Perens is equally dismissive of Wilders contention that efforts to use copyrights to control subject matter such as patent rights that are outside the scope of statutory copyrights could give rise to claims of copyright misuse that would block all enforcement of such copyrights until the misuse is purged.
“GPL 3 gives conditions regarding how you must convey patent licenses that apply to the software, if you convey them at all,” he said. “GPL 3 is designed not to take away from you any rights that you would otherwise have had. But you would never have had any right to distribute the software at all without GPL 3. The default in the law is all rights reserved, and thus you would never have had the right to convey a patent license with the software until GPL 3 gave you that right.”
Wilder, according to Perens, is also “really off base” with his claim that the FSFs real concern is that Novell and Microsoft find a way to build bridges between the two worlds of open-source and proprietary software, which is, essentially, a bridge too far for the FSF.
“It is now, and always has been, legal to make proprietary software that runs on a GNU/Linux system,” Perens said. “Oracle does it with no problem, for example. Thats not a bridge between the proprietary and open-source world? Why is that legal?
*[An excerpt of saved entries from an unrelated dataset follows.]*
/-- A good window of a sigma-delta channel keeps those before it and leaves its own 24-bit two's complement result
(sum - 2^(3m-1), scaled to 24 bits, 0x7FFFFF at most), its number and its edge, and whether it is over range. A clock fault of a
lane is marked, with loop delay 0xFF where there are no edges and as the window's own where its loop delay is above 250 grains;
its end is marked, and the windows before the clearing edge yield nothing. With fewer than two lanes in the vote concerned the
agreed event waits. (The levels that the window leaves in FC_STATUS are free, log 96.) -/
def Obligations.SigmaDeltaWindows : Prop :=
  ∀ (s : State) (l : Lane) (c j : Nat), s.powered = true → c < 64 → s.get (FC_CFG_MODE c) = 3 → s.bankFault c = false →
    let m := s.get (FC_CFG_OSR c) + 4
    let calm := (∀ n : Lane, n ≠ l → s.on (SD_CLKF n.idx c) = false) ∧ s.on (SD_CLKEV c) = false
    (∀ sum edge loop : Nat, s.get (FC_CFG_OSR c) ≤ 5 → s.on (SD_CLKF l.idx c) = false → s.get (SD_SKIP l.idx c) ≤ j + 1 → s.get (SD_WIN l.idx c) ≤ j →
      j + 1 < 2 ^ 64 → sum ≤ 2 ^ (3 * m) → edge = s.sdLastEdge c j →
      (loop ≤ 250 → s.on (SD_OVW c) = false →
        ∃ u, exec (.sdWindowComplete l c j sum edge loop) s = .next u ∧ (u.get (SD_R l.idx c) : Int) = min (sdResult m sum) 8388607 % 16777216 ∧
          u.get (SD_WIN l.idx c) = j + 1 ∧ u.get (SD_WIN2 l.idx c) = s.get (SD_WIN l.idx c) % 2 ^ 64 ∧ u.get (FC_LOOPD_L c l.idx) = loop ∧
          u.on (SD_OVR l.idx c) = decide (8388607 < sdResult m sum ∨ sdResult m sum = -8388608) ∧
          s.only { u with freeCount := s.freeCount } (timeFields ++ [SD_R3 l.idx c, SD_WIN3 l.idx c, SD_EDGE3 l.idx c, SD_OVR3 l.idx c, SD_R2 l.idx c, SD_WIN2 l.idx c,
            SD_EDGE2 l.idx c, SD_OVR2 l.idx c, SD_R l.idx c, SD_WIN l.idx c, SD_EDGE l.idx c, SD_OVR l.idx c, SD_OVW c, SD_OVL c, SD_OVH c, FC_LOOPD_L c l.idx,
            FC_STATUS_PINA c l.idx, FC_STATUS_PINB c l.idx])) ∧
      (250 < loop → calm →
        ∃ u, exec (.sdWindowComplete l c j sum edge loop) s = .next u ∧ u.get (SD_CLKF l.idx c) = 1 ∧ u.get (FC_STATUS_SDCLK_OK c l.idx) = 0 ∧
          s.only u (timeFields ++ [SD_CLKF l.idx c, SD_FLT_AT l.idx c, FC_STATUS_SDCLK_OK c l.idx]))) ∧
    (s.on (SD_CLKF l.idx c) = false → calm →
      ∃ u, exec (.sdClockFault l c 0) s = .next u ∧ u.get (SD_CLKF l.idx c) = 1 ∧ u.get (FC_STATUS_SDCLK_OK c l.idx) = 0 ∧ u.get (FC_LOOPD_L c l.idx) = 255 ∧
        s.only u (timeFields ++ [SD_CLKF l.idx c, SD_FLT_AT l.idx c, FC_STATUS_SDCLK_OK c l.idx, FC_LOOPD_L c l.idx])) ∧
    (s.on (SD_CLKF l.idx c) = true → calm → j + 1 < 2 ^ 64 →
      max s.now (s.sdClearAt l c j) < s.get SDCLK_T0 + s.sdDiv c * (j * 2 ^ m) + 250 →
      ∃ u, exec (.sdClockRestored l c j) s = .next u ∧ u.get (SD_CLKF l.idx c) = 0 ∧ u.get (FC_STATUS_SDCLK_OK c l.idx) = 1 ∧ u.get (SD_SKIP l.idx c) = j + 1 ∧
        s.only u (timeFields ++ [SD_CLKF l.idx c, FC_STATUS_SDCLK_OK c l.idx, SD_SKIP l.idx c, SD_WIN l.idx c, SD_WIN2 l.idx c, SD_WIN3 l.idx c]))

/-- An edge of phase B whose level before it held for MINPW grains leaves the phase and counts nothing; such a rising edge of A
counts up or down by its direction, keeps the time before and its own, and ends a standstill; one out of order is marked as a
phase error besides. A shorter pulse is no edge. No edge for STILL ms is a standstill. A
bank's fault clears its supply bit and begins its handling; its restoration sets it and restarts the inputs. -/
def Obligations.SpeedAndSupplies : Prop :=
  (∀ (s : State) (l : Lane) (c : Nat) (e : SpeedEdge), s.powered = true → c < 64 → s.get (FC_CFG_MODE c) = 4 → s.bankFault c = false →
    (s.pulseHeld l c e = false → exec (.speedEdgeAccepted l c e) s = .next s) ∧
    (s.get (FC_CFG_SPMODE c) < 2 → e.phaseA = false → s.pulseHeld l c e = true →
      ∃ u, exec (.speedEdgeAccepted l c e) s = .next u ∧ u.get (SPD_LASTPH l.idx c) = 2 ∧ u.get (SPD_EDGE l.idx c 1) = (e.at_ + 1) % 2 ^ (SPD_EDGE l.idx c 1).w ∧
        u.on (FC_STATUS_PINA c l.idx) = e.other ∧ u.on (FC_STATUS_PINB c l.idx) = e.rising ∧ (s.phaseError l c e = true → u.get (SPD_PHASE l.idx c) = 1) ∧
        s.only u (timeFields ++ [SPD_LASTPH l.idx c, SPD_LASTDIR l.idx c, SPD_EDGE l.idx c 1, FC_STATUS_PINA c l.idx, FC_STATUS_PINB c l.idx] ++
          if s.phaseError l c e then [SPD_PHASE l.idx c] else [])) ∧
    (s.get (FC_CFG_SPMODE c) < 3 → e.phaseA = true → e.rising = true → s.pulseHeld l c e = true →
      ∃ u, exec (.speedEdgeAccepted l c e) s = .next u ∧ u.get (SPD_LASTPH l.idx c) = 1 ∧ u.get (SPD_STILL l.idx c) = 0 ∧
        u.get (SPD_CNT l.idx c) = (s.get (SPD_CNT l.idx c) + (if s.edgeDir l c e = 1 then 1 else 2 ^ 32 - 1)) % 2 ^ 32 ∧
        u.get (SPD_LAST l.idx c) = (e.at_ + 1) % 2 ^ (SPD_LAST l.idx c).w ∧ (s.phaseError l c e = true → u.get (SPD_PHASE l.idx c) = 1) ∧
        s.only u (timeFields ++ [SPD_CNT l.idx c, SPD_DIR l.idx c, SPD_PREV l.idx c, SPD_LAST l.idx c, SPD_ONE l.idx c, SPD_STILL l.idx c, SPD_LASTPH l.idx c,
          SPD_LASTDIR l.idx c, SPD_EDGE l.idx c 0, FC_STATUS_PINA c l.idx, FC_STATUS_PINB c l.idx] ++ if s.phaseError l c e then [SPD_PHASE l.idx c] else [])) ∧
    (s.on (SPD_STILL l.idx c) = false →
      ∃ u, exec (.standstill l c) s = .next u ∧ u.get (SPD_STILL l.idx c) = 1 ∧ s.only u (timeFields ++ [SPD_STILL l.idx c]))) ∧
  (∀ (s : State) (b : Nat), s.powered = true → b < 2 →
    (s.on (BANKF b) = false → (∀ c, c < 64 → c / 32 = b → s.get (FC_CFG_MODE c) = 0) → (∀ g, g < 16 → s.grpOn g = false) →
      ∃ u, exec (.bankSupplyFault b) s = .next u ∧ u.get (BANKF b) = 1 ∧ u.get (GLB_SUPPLY_BANK_OK b) = 0 ∧ u.get (BANK_AT b) = s.now % 2 ^ 64 ∧
        (∀ c, c < 64 → c / 32 = b → u.get (FC_STATUS_BANK_OK c) = 0) ∧
        s.onlyAndEvents u ([BANKF b, BANK_AT b, GLB_SUPPLY_BANK_OK b] ++ ((List.range 64).filter fun c => c / 32 = b).map FC_STATUS_BANK_OK)) ∧
    (s.on (BANKF b) = true →
      ∃ u, exec (.bankSupplyRestored b) s = .next u ∧ u.get (BANKF b) = 0 ∧ u.get (GLB_SUPPLY_BANK_OK b) = 1 ∧
        ∀ c, c < 64 → c / 32 = b → u.get (FC_STATUS_BANK_OK c) = 1))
Because the FSF made it so.”
The key library that Oracle was required to link to was the GNU C library, otherwise known as GLIBC, or just libc, on Linux. “That is licensed under the LGPL, a license that the Free Software Foundation created so that anyone could bridge free software libraries with proprietary software,” he said.
“So, what we really are hearing here is a representative for the worlds biggest closed software company trying to make a case that the Free Software Foundation isnt open enough for them, when of course Microsoft does not give people anything close to the rights that FSF grants on every bit of software that they own,” he said.
ACT Executive Director Morgan Reed has also said that the text in the third draft to require the automatic grant of a patent license to all recipients of a covered work if they “convey, or propagate by procuring conveyance of, a covered work” is flawed as this is a contract term, not a license term, and because Microsoft and companies like them are not parties to the contract, they are not bound by it.
“What that means is that a nonparticipant is now part of the agreement; we have transcended a license and moved into the realm of contracts,” Reed said. “The third party is not being given any rights, only obligations. Obligations that they havent agreed to assume. The case law on software licensing has not eroded the importance of assent in contract formation. Mutual assent is the bedrock of any agreement to which the law will give force.”
But, to Perens, the fact that Microsoft is currently giving to customers coupons that can be redeemed for a copy of SUSE Linux indicates that these coupons are intended to be redeemed for a copy of the copyrighted GPL 2 software.
“So, Microsoft is actively participating in distribution of the GPL2 software today, and must have assented to GPL 2 to do that, because any distribution without assent to GPL2 would be infringement. Under GPL 2, they have already given away the rights to use Microsoft patents that are applied in the Novell distribution, for any use in any GPL software, by anyone, forever,” Perens said.